Power in Watts to Temperature

Shashank Singh 2

Joined May 9, 2018
1
How much cooling would a Peltier module provide in terms of temperature if its power consumption is 5W?

Thats the basic question I need to answer.
I figured the answer to thermo electric cooling per watt usage is not straightforward. Or is it?

Janis59

Joined Aug 21, 2017
742
No straight answer, but may guess in this way:
If efficiency of Peltier is ca 1...2% then read cool power (thermal power) will be ca 5*0,01=50 miliWatts.
Then, one might have a task to organize the box stay less power loss than Peltier itself.
If Peltier self-losses becomes dominant at dT=40-70 C for cheap one-stage devices and 110-120 C for rich end three-stage devices, then guess probably 60 C for Your case.
Then box losses must be N [W]=A(max)*(1/R)*dT/h(min) or 50 [mW]=A [m2] / h [m]*0,03 [W/m2*m] (given for foam polystyrene)*60 [C] the permissible thickness and area of schaum-wall may be easily calculated.
Other story is box content warming (sorry, cooling) time evaluation. As it seems 50 mW is not much. Apply the Q [J]=N [W] / t [sec]=c [J/kg]*m [kg]* dT [C] or Your case 0,05/t=4190*1*60 (figures here for 1 kg of water) so the whole summer probably be enough to cool that all down before the Daddy-Cool comes with the better cold.

WBahn

Joined Mar 31, 2012
24,581
How much cooling would a Peltier module provide in terms of temperature if its power consumption is 5W?

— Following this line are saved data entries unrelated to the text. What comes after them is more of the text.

@[simp] theorem State.setSt_v (s : State) (b : TimerVal) : (s.setSt b).v = s.v := rfl
@[simp] theorem State.setSt_i (s : State) (b : TimerVal) : (s.setSt b).i = s.i := rfl
@[simp] theorem State.setSt_pc (s : State) (b : TimerVal) : (s.setSt b).pc = s.pc := rfl
@[simp] theorem State.setSt_sp (s : State) (b : TimerVal) : (s.setSt b).sp = s.sp := rfl
@[simp] theorem State.setSt_stack (s : State) (b : TimerVal) : (s.setSt b).stack = s.stack := rfl
@[simp] theorem State.setSt_dt (s : State) (b : TimerVal) : (s.setSt b).dt = s.dt := rfl
@[simp] theorem State.setSt_st (s : State) (b : TimerVal) : (s.setSt b).st = b := rfl
@[simp] theorem State.setSt_mem (s : State) (b : TimerVal) : (s.setSt b).mem = s.mem := rfl
@[simp] theorem State.setSt_fb (s : State) (b : TimerVal) : (s.setSt b).fb = s.fb := rfl
@[simp] theorem State.setSt_drawRequested (s : State) (b : TimerVal) : (s.setSt b).drawRequested = s.drawRequested := rfl
@[simp] theorem State.setSt_soundRequested (s : State) (b : TimerVal) : (s.setSt b).soundRequested = s.soundRequested := rfl
@[simp] theorem State.setSt_warning (s : State) (b : TimerVal) : (s.setSt b).warning = s.warning := rfl
@[simp] theorem State.setSt_drawPulse (s : State) (b : TimerVal) : (s.setSt b).drawPulse = s.drawPulse := rfl
@[simp] theorem State.setSt_soundPulse (s : State) (b : TimerVal) : (s.setSt b).soundPulse = s.soundPulse := rfl
@[simp] theorem State.setSt_inputs (s : State) (b : TimerVal) : (s.setSt b).inputs = s.inputs := rfl
@[simp] theorem State.setSt_inputIndex (s : State) (b : TimerVal) : (s.setSt b).inputIndex = s.inputIndex := rfl
@[simp] theorem State.setSt_params (s : State) (b : TimerVal) : (s.setSt b).params = s.params := rfl

@[simp] theorem State.setByte_v (s : State) (a : Nat) (b : Byte) : (s.setByte a b).v = s.v := rfl
@[simp] theorem State.setByte_i (s : State) (a : Nat) (b : Byte) : (s.setByte a b).i = s.i := rfl
@[simp] theorem State.setByte_pc (s : State) (a : Nat) (b : Byte) : (s.setByte a b).pc = s.pc := rfl
@[simp] theorem State.setByte_sp (s : State) (a : Nat) (b : Byte) : (s.setByte a b).sp = s.sp := rfl
@[simp] theorem State.setByte_stack (s : State) (a : Nat) (b : Byte) : (s.setByte a b).stack = s.stack := rfl
@[simp] theorem State.setByte_dt (s : State) (a : Nat) (b : Byte) : (s.setByte a b).dt = s.dt := rfl
@[simp] theorem State.setByte_st (s : State) (a : Nat) (b : Byte) : (s.setByte a b).st = s.st := rfl
@[simp] theorem State.setByte_mem (s : State) (a : Nat) (b : Byte) : (s.setByte a b).mem = Memory.write s.params.font s.mem a b := rfl
@[simp] theorem State.setByte_fb (s : State) (a : Nat) (b : Byte) : (s.setByte a b).fb = s.fb := rfl
@[simp] theorem State.setByte_drawRequested (s : State) (a : Nat) (b : Byte) : (s.setByte a b).drawRequested = s.drawRequested := rfl
@[simp] theorem State.setByte_soundRequested (s : State) (a : Nat) (b : Byte) : (s.setByte a b).soundRequested = s.soundRequested := rfl
@[simp] theorem State.setByte_warning (s : State) (a : Nat) (b : Byte) : (s.setByte a b).warning = s.warning := rfl
@[simp] theorem State.setByte_drawPulse (s : State) (a : Nat) (b : Byte) : (s.setByte a b).drawPulse = s.drawPulse := rfl
@[simp] theorem State.setByte_soundPulse (s : State) (a : Nat) (b : Byte) : (s.setByte a b).soundPulse = s.soundPulse := rfl
@[simp] theorem State.setByte_inputs (s : State) (a : Nat) (b : Byte) : (s.setByte a b).inputs = s.inputs := rfl
@[simp] theorem State.setByte_inputIndex (s : State) (a : Nat) (b : Byte) : (s.setByte a b).inputIndex = s.inputIndex := rfl
@[simp] theorem State.setByte_params (s : State) (a : Nat) (b : Byte) : (s.setByte a b).params = s.params := rfl

@[simp] theorem State.setFb_v (s : State) (p : Fin Config.fbCells) (b : BitVec 1) : (s.setFb p b).v = s.v := rfl
@[simp] theorem State.setFb_i (s : State) (p : Fin Config.fbCells) (b : BitVec 1) : (s.setFb p b).i = s.i := rfl
@[simp] theorem State.setFb_pc (s : State) (p : Fin Config.fbCells) (b : BitVec 1) : (s.setFb p b).pc = s.pc := rfl
@[simp] theorem State.setFb_sp (s : State) (p : Fin Config.fbCells) (b : BitVec 1) : (s.setFb p b).sp = s.sp := rfl
@[simp] theorem State.setFb_stack (s : State) (p : Fin Config.fbCells) (b : BitVec 1) : (s.setFb p b).stack = s.stack := rfl
@[simp] theorem State.setFb_dt (s : State) (p : Fin Config.fbCells) (b : BitVec 1) : (s.setFb p b).dt = s.dt := rfl
@[simp] theorem State.setFb_st (s : State) (p : Fin Config.fbCells) (b : BitVec 1) : (s.setFb p b).st = s.st := rfl
@[simp] theorem State.setFb_mem (s : State) (p : Fin Config.fbCells) (b : BitVec 1) : (s.setFb p b).mem = s.mem := rfl
@[simp] theorem State.setFb_drawRequested (s : State) (p : Fin Config.fbCells) (b : BitVec 1) : (s.setFb p b).drawRequested = s.drawRequested := rfl
@[simp] theorem State.setFb_soundRequested (s : State) (p : Fin Config.fbCells) (b : BitVec 1) : (s.setFb p b).soundRequested = s.soundRequested := rfl
@[simp] theorem State.setFb_warning (s : State) (p : Fin Config.fbCells) (b : BitVec 1) : (s.setFb p b).warning = s.warning := rfl
@[simp] theorem State.setFb_drawPulse (s : State) (p : Fin Config.fbCells) (b : BitVec 1) : (s.setFb p b).drawPulse = s.drawPulse := rfl
@[simp] theorem State.setFb_soundPulse (s : State) (p : Fin Config.fbCells) (b : BitVec 1) : (s.setFb p b).soundPulse = s.soundPulse := rfl
@[simp] theorem State.setFb_inputs (s : State) (p : Fin Config.fbCells) (b : BitVec 1) : (s.setFb p b).inputs = s.inputs := rfl
@[simp] theorem State.setFb_inputIndex (s : State) (p : Fin Config.fbCells) (b : BitVec 1) : (s.setFb p b).inputIndex = s.inputIndex := rfl
@[simp] theorem State.setFb_params (s : State) (p : Fin Config.fbCells) (b : BitVec 1) : (s.setFb p b).params = s.params := rfl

Thats the basic question I need to answer.
I figured the answer to thermo electric cooling per watt usage is not straightforward. Or is it?
Whatever it is cooling has a particular thermal conductivity to its surroundings. So let's say that what you are trying to cool is located in a box and the temperature inside the box is T1 and the temperature outside the box is T2. If T2 is higher than T1, then heat will move from outside the box to inside the box. The greater the difference, the greater the amount of heat energy will flow in the same amount of time. For many purposes we can reasonably model this linearly and say that

P = Q/T = C(T2-T1)

Q is the heat energy that flows in time T and C is the thermal conductivity between the inside and outside of the box.

P has units of power (energy per time) and so can be expressed in watts.

Now you mount your Peltier cooler on the box. Peltiers are like kitchen refrigerators, only far less efficient. For instance (using very rough, made up numbers), if it consumes 5W of electrical power, it might be able to move a few percent of that from the inside to the outside. Let's call it 2%. So that means that you are pulling heat out of the box at a rate of 100 mW. Now you go back to the equation above and determine what the temperature differential is that results in 100 mW of heat power flowing into the box from the surroundings.

Now, there's a really big and often overlooked caveat here. Because Peltier coolers are so inefficient, you are dumping heat into the surroundings at the rate of 5.1 W in order to move heat out of the box at the rate of 0.1 W. Unless you take care, that's going to heat up the outside of the box (i.e., raise T2). It's entirely possible, if you don't take care, that the inside of the box will actually heat up because of the rise in T2.